Top to bottom, output the entries that follow exactly.
____ Data for processing
/-- R204, R208, R209, R219: under `extended` je, js, jns and jcxz branch exactly on ZF = 1, SF = 1, SF = 0 and CX = 0, when the
target lies in 0..L, and fall through otherwise. -/
def Obligations.ExtendedConditionalJumps : Prop :=
  ∀ (d : Byte) (s : State) (c : Bool) (i : Instr), s.config.branchEval = .extended →
    (i = .je d ∧ c = s.zf) ∨ (i = .js d ∧ c = s.sf) ∨ (i = .jns d ∧ c = !s.sf) ∨
      (i = .jcxz d ∧ c = decide (s.reg .cx = 0x0000#16)) →
    (c = false → exec i s = .next { s with ip := s.ip + 2 }) ∧
    (∀ n : Nat, c = true → (n : Int) = (s.ip : Int) + 2 + d.toInt → n ≤ s.code.length →
      exec i s = .next { s with ip := n })

/-- R223, R216 to R218: under `extended` loop, loopz and loopnz write CX - 1 (mod 2^16) to CX whether or not they branch, and
branch when the new CX is not 0 (and ZF is 1, or 0). No other register, no flag and no memory byte changes. A branch out of
the stream writes nothing, not even CX. jcxz writes no CX, and under `reference` no loop form does. -/
def Obligations.LoopFormsCountDown : Prop :=
  (∀ (d : Byte) (s : State) (c : Bool) (i : Instr), s.config.branchEval = .extended →
    (i = .loop d ∧ c = decide (s.reg .cx - 1#16 ≠ 0#16)) ∨ (i = .loopz d ∧ c = (decide (s.reg .cx - 1#16 ≠ 0#16) && s.zf)) ∨
      (i = .loopnz d ∧ c = (decide (s.reg .cx - 1#16 ≠ 0#16) && !s.zf)) →
    (∀ n : Nat, (c = false ∧ n = s.ip + 2) ∨ (c = true ∧ (n : Int) = (s.ip : Int) + 2 + d.toInt ∧ n ≤ s.code.length) →
      ∃ t, exec i s = .next t ∧ (t.reg .cx).toNat = ((s.reg .cx).toNat + 65535) % 65536 ∧
        (∀ q, q ≠ .cx → t.reg q = s.reg q) ∧ s.sameFlags t ∧ s.sameMem t ∧ s.sameControl t ∧ t.ip = n) ∧
    (c = true → ((s.ip : Int) + 2 + d.toInt < 0 ∨ (s.code.length : Int) < (s.ip : Int) + 2 + d.toInt) →
      exec i s = .next { s with run := .halted .branchOutOfStream })) ∧
  (∀ (d : Byte) (s t : State) (i : Instr),
    i = .jcxz d ∨ (s.config.branchEval = .reference ∧ (i = .loop d ∨ i = .loopz d ∨ i = .loopnz d)) →
    exec i s = .next t → s.sameRegs t ∧ s.sameFlags t ∧ s.sameMem t)

/-- R222, R248: under `extended` the twelve jumps that need CF, OF or PF stop with UnimplementedCondition and write nothing
else. Under `reference` no instruction does. -/
def Obligations.UnevaluableJumpsHalt : Prop :=
  (∀ (d : Byte) (s : State), s.config.branchEval = .extended →
    ∀ i ∈ [Instr.jo d, .jno d, .jb d, .jnb d, .jbe d, .ja d, .jp d, .jnp d, .jl d, .jnl d, .jle d, .jg d],
      exec i s = .next { s with run := .halted .unimplementedCondition }) ∧
  (∀ (s t : State) (i : Instr), s.config.branchEval = .reference → s.run = .running → exec i s = .next t →
    t.run ≠ .halted .unimplementedCondition)

/-- R245: a taken jump or loop whose target lies outside 0..L stops with BranchOutOfStream, and no register is written, not
even CX. -/
def Obligations.BranchOutOfStreamHalts : Prop :=
  ∀ (i : Instr) (b : BranchOp) (d : Byte) (s : State), i.op = .branch b → i.disp8 = some d → (s.cond b).1 = .taken →
    ((s.ip : Int) + 2 + d.toInt < 0 ∨ (s.code.length : Int) < (s.ip : Int) + 2 + d.toInt) →
    exec i s = .next { s with run := .halted .branchOutOfStream }

/-- R224: the branch laws. No branch writes a flag or memory; a branch not taken gives `ip + 2`; a taken one gives
`ip + 2 + sint(disp8)`, in `ip - 126 .. ip + 129`, and stops if that is outside 0..L; under `reference` only jne with ZF = 0 can
give `ip` anything but `ip + len`. -/
def Obligations.BranchLaws : Prop :=
  (∀ (i : Instr) (b : BranchOp) (d : Byte) (s : State), i.op = .branch b → i.disp8 = some d →
    ∃ t, exec i s = .next t ∧ s.sameFlags t ∧ s.sameMem t ∧
      ((s.cond b).1 = .notTaken → t.run = s.run ∧ t.ip = s.ip + 2) ∧
      ((s.cond b).1 = .taken →
        (s.ip : Int) - 126 ≤ s.ip + 2 + d.toInt ∧ (s.ip : Int) + 2 + d.toInt ≤ s.ip + 129 ∧
        if 0 ≤ (s.ip : Int) + 2 + d.toInt ∧ (s.ip : Int) + 2 + d.toInt ≤ s.code.length
        then t.run = s.run ∧ (t.ip : Int) = s.ip + 2 + d.toInt
        else t.run = .halted .branchOutOfStream ∧ t.ip = s.ip)) ∧
  (∀ (s t : State) (i : Instr), s.config.branchEval = .reference → s.run = .running → exec i s = .next t →
    t.run = .running → t.ip ≠ s.ip + i.len → ∃ d, i = .jne d ∧ s.zf = false)

/-! ### The trace port and the opcode table's words -/

/-- R254: a step that executes an instruction without a fault gives one record: its text is the instruction's listing line,
and it holds both values of `ip`, the registers that changed in the source's order A, B, C, D, SP, BP, SI, DI with old and
new values, and the flag sets exactly if a flag changed. A fault step or an end-of-stream step gives none. That the records
are kept in State, and that a record holds the instruction its text is a function of (`rec.instr = i`), is the model's choice
(assumption log entry 3). -/
def Obligations.TraceRecordsEachStep : Prop :=
  ∀ s t : State, s.run = .running → step s = .next t →
    (t.run ≠ .running → t.trace = s.trace) ∧
    (t.run = .running → ∃ i rest rec, decode s.fetch = .ok (i, rest) ∧ t.trace = s.trace ++ [rec] ∧ rec.instr = i ∧
      rec.text = listingText i ∧ rec.ipOld = s.ip ∧ rec.ipNew = t.ip ∧
      (rec.regs.map RegChange.reg).Sublist [.ax, .bx, .cx, .dx, .sp, .bp, .si, .di] ∧
      (∀ c, c ∈ rec.regs ↔ c.old = s.reg c.reg ∧ c.new = t.reg c.reg ∧ c.old ≠ c.new) ∧
      (rec.flags = if t.zf = s.zf ∧ t.sf = s.sf then none else some (⟨s.zf, s.sf⟩, ⟨t.zf, t.sf⟩)))

/-- The model's own loading of a table word (assumption log entries 5 and 6): the next step fetches and decodes exactly the
instruction the decoder reads from the word. -/
def Obligations.TableWordIsFetched : Prop :=
  ∀ (s : State) (nbits w : Nat) (i : Instr), nbits ≤ 48 → decodeTableWord nbits w = some i →
    (s.withFetchWord nbits w).run = .running ∧
    ∃ rest, decode (s.withFetchWord nbits w).fetch = .ok (i, rest)

/-! ### The launch's inputs, and State.reset -/

/-- The model's own choices about a launch. The program and the parameters stand in State as constants (assumption log entry
2), the trace stands there and starts empty (entry 3), and the launch meets the invariant. State.reset is the launch with
R6's defaults (entry 8), no program (entry 5), and the memory that lists nothing and reads 0x00 (entry 4). -/
def Obligations.LaunchHoldsItsInputs : Prop :=
  (∀ (c : Config) (code : List Byte) (m : Memory) (s : State), State.launch c code m = .next s →
    s.code = code ∧ s.config = c ∧ s.trace = [] ∧ s.inv) ∧
  State.launch Config.default [] [] = .next State.reset
end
________
Written solution:
/-- R204, R208, R209, R219: under `extended` je, js, jns and jcxz branch exactly on ZF = 1, SF = 1, SF = 0 and CX = 0, when the
target lies in 0..L, and fall through otherwise. -/
def Obligations.ExtendedConditionalJumps : Prop :=
  ∀ (d : Byte) (s : State) (c : Bool) (i : Instr), s.config.branchEval = .extended →
    (i = .je d ∧ c = s.zf) ∨ (i = .js d ∧ c = s.sf) ∨ (i = .jns d ∧ c = !s.sf) ∨
      (i = .jcxz d ∧ c = decide (s.reg .cx = 0x0000#16)) →
    (c = false → exec i s = .next { s with ip := s.ip + 2 }) ∧
    (∀ n : Nat, c = true → (n : Int) = (s.ip : Int) + 2 + d.toInt → n ≤ s.code.length →
      exec i s = .next { s with ip := n })

/-- R223, R216 to R218: under `extended` loop, loopz and loopnz write CX - 1 (mod 2^16) to CX whether or not they branch, and
branch when the new CX is not 0 (and ZF is 1, or 0). No other register, no flag and no memory byte changes. A branch out of
the stream writes nothing, not even CX. jcxz writes no CX, and under `reference` no loop form does. -/
def Obligations.LoopFormsCountDown : Prop :=
  (∀ (d : Byte) (s : State) (c : Bool) (i : Instr), s.config.branchEval = .extended →
    (i = .loop d ∧ c = decide (s.reg .cx - 1#16 ≠ 0#16)) ∨ (i = .loopz d ∧ c = (decide (s.reg .cx - 1#16 ≠ 0#16) && s.zf)) ∨
      (i = .loopnz d ∧ c = (decide (s.reg .cx - 1#16 ≠ 0#16) && !s.zf)) →
    (∀ n : Nat, (c = false ∧ n = s.ip + 2) ∨ (c = true ∧ (n : Int) = (s.ip : Int) + 2 + d.toInt ∧ n ≤ s.code.length) →
      ∃ t, exec i s = .next t ∧ (t.reg .cx).toNat = ((s.reg .cx).toNat + 65535) % 65536 ∧
        (∀ q, q ≠ .cx → t.reg q = s.reg q) ∧ s.sameFlags t ∧ s.sameMem t ∧ s.sameControl t ∧ t.ip = n) ∧
    (c = true → ((s.ip : Int) + 2 + d.toInt < 0 ∨ (s.code.length : Int) < (s.ip : Int) + 2 + d.toInt) →
      exec i s = .next { s with run := .halted .branchOutOfStream })) ∧
  (∀ (d : Byte) (s t : State) (i : Instr),
    i = .jcxz d ∨ (s.config.branchEval = .reference ∧ (i = .loop d ∨ i = .loopz d ∨ i = .loopnz d)) →
    exec i s = .next t → s.sameRegs t ∧ s.sameFlags t ∧ s.sameMem t)

/-- R222, R248: under `extended` the twelve jumps that need CF, OF or PF stop with UnimplementedCondition and write nothing
else. Under `reference` no instruction does. -/
def Obligations.UnevaluableJumpsHalt : Prop :=
  (∀ (d : Byte) (s : State), s.config.branchEval = .extended →
    ∀ i ∈ [Instr.jo d, .jno d, .jb d, .jnb d, .jbe d, .ja d, .jp d, .jnp d, .jl d, .jnl d, .jle d, .jg d],
      exec i s = .next { s with run := .halted .unimplementedCondition }) ∧
  (∀ (s t : State) (i : Instr), s.config.branchEval = .reference → s.run = .running → exec i s = .next t →
    t.run ≠ .halted .unimplementedCondition)

/-- R245: a taken jump or loop whose target lies outside 0..L stops with BranchOutOfStream, and no register is written, not
even CX. -/
def Obligations.BranchOutOfStreamHalts : Prop :=
  ∀ (i : Instr) (b : BranchOp) (d : Byte) (s : State), i.op = .branch b → i.disp8 = some d → (s.cond b).1 = .taken →
    ((s.ip : Int) + 2 + d.toInt < 0 ∨ (s.code.length : Int) < (s.ip : Int) + 2 + d.toInt) →
    exec i s = .next { s with run := .halted .branchOutOfStream }

/-- R224: the branch laws. No branch writes a flag or memory; a branch not taken gives `ip + 2`; a taken one gives
`ip + 2 + sint(disp8)`, in `ip - 126 .. ip + 129`, and stops if that is outside 0..L; under `reference` only jne with ZF = 0 can
give `ip` anything but `ip + len`. -/
def Obligations.BranchLaws : Prop :=
  (∀ (i : Instr) (b : BranchOp) (d : Byte) (s : State), i.op = .branch b → i.disp8 = some d →
    ∃ t, exec i s = .next t ∧ s.sameFlags t ∧ s.sameMem t ∧
      ((s.cond b).1 = .notTaken → t.run = s.run ∧ t.ip = s.ip + 2) ∧
      ((s.cond b).1 = .taken →
        (s.ip : Int) - 126 ≤ s.ip + 2 + d.toInt ∧ (s.ip : Int) + 2 + d.toInt ≤ s.ip + 129 ∧
        if 0 ≤ (s.ip : Int) + 2 + d.toInt ∧ (s.ip : Int) + 2 + d.toInt ≤ s.code.length
        then t.run = s.run ∧ (t.ip : Int) = s.ip + 2 + d.toInt
        else t.run = .halted .branchOutOfStream ∧ t.ip = s.ip)) ∧
  (∀ (s t : State) (i : Instr), s.config.branchEval = .reference → s.run = .running → exec i s = .next t →
    t.run = .running → t.ip ≠ s.ip + i.len → ∃ d, i = .jne d ∧ s.zf = false)

/-! ### The trace port and the opcode table's words -/

/-- R254: a step that executes an instruction without a fault gives one record: its text is the instruction's listing line,
and it holds both values of `ip`, the registers that changed in the source's order A, B, C, D, SP, BP, SI, DI with old and
new values, and the flag sets exactly if a flag changed. A fault step or an end-of-stream step gives none. That the records
are kept in State, and that a record holds the instruction its text is a function of (`rec.instr = i`), is the model's choice
(assumption log entry 3). -/
def Obligations.TraceRecordsEachStep : Prop :=
  ∀ s t : State, s.run = .running → step s = .next t →
    (t.run ≠ .running → t.trace = s.trace) ∧
    (t.run = .running → ∃ i rest rec, decode s.fetch = .ok (i, rest) ∧ t.trace = s.trace ++ [rec] ∧ rec.instr = i ∧
      rec.text = listingText i ∧ rec.ipOld = s.ip ∧ rec.ipNew = t.ip ∧
      (rec.regs.map RegChange.reg).Sublist [.ax, .bx, .cx, .dx, .sp, .bp, .si, .di] ∧
      (∀ c, c ∈ rec.regs ↔ c.old = s.reg c.reg ∧ c.new = t.reg c.reg ∧ c.old ≠ c.new) ∧
      (rec.flags = if t.zf = s.zf ∧ t.sf = s.sf then none else some (⟨s.zf, s.sf⟩, ⟨t.zf, t.sf⟩)))

/-- The model's own loading of a table word (assumption log entries 5 and 6): the next step fetches and decodes exactly the
instruction the decoder reads from the word. -/
def Obligations.TableWordIsFetched : Prop :=
  ∀ (s : State) (nbits w : Nat) (i : Instr), nbits ≤ 48 → decodeTableWord nbits w = some i →
    (s.withFetchWord nbits w).run = .running ∧
    ∃ rest, decode (s.withFetchWord nbits w).fetch = .ok (i, rest)

/-! ### The launch's inputs, and State.reset -/

/-- The model's own choices about a launch. The program and the parameters stand in State as constants (assumption log entry
2), the trace stands there and starts empty (entry 3), and the launch meets the invariant. State.reset is the launch with
R6's defaults (entry 8), no program (entry 5), and the memory that lists nothing and reads 0x00 (entry 4). -/
def Obligations.LaunchHoldsItsInputs : Prop :=
  (∀ (c : Config) (code : List Byte) (m : Memory) (s : State), State.launch c code m = .next s →
    s.code = code ∧ s.config = c ∧ s.trace = [] ∧ s.inv) ∧
  State.launch Config.default [] [] = .next State.reset
end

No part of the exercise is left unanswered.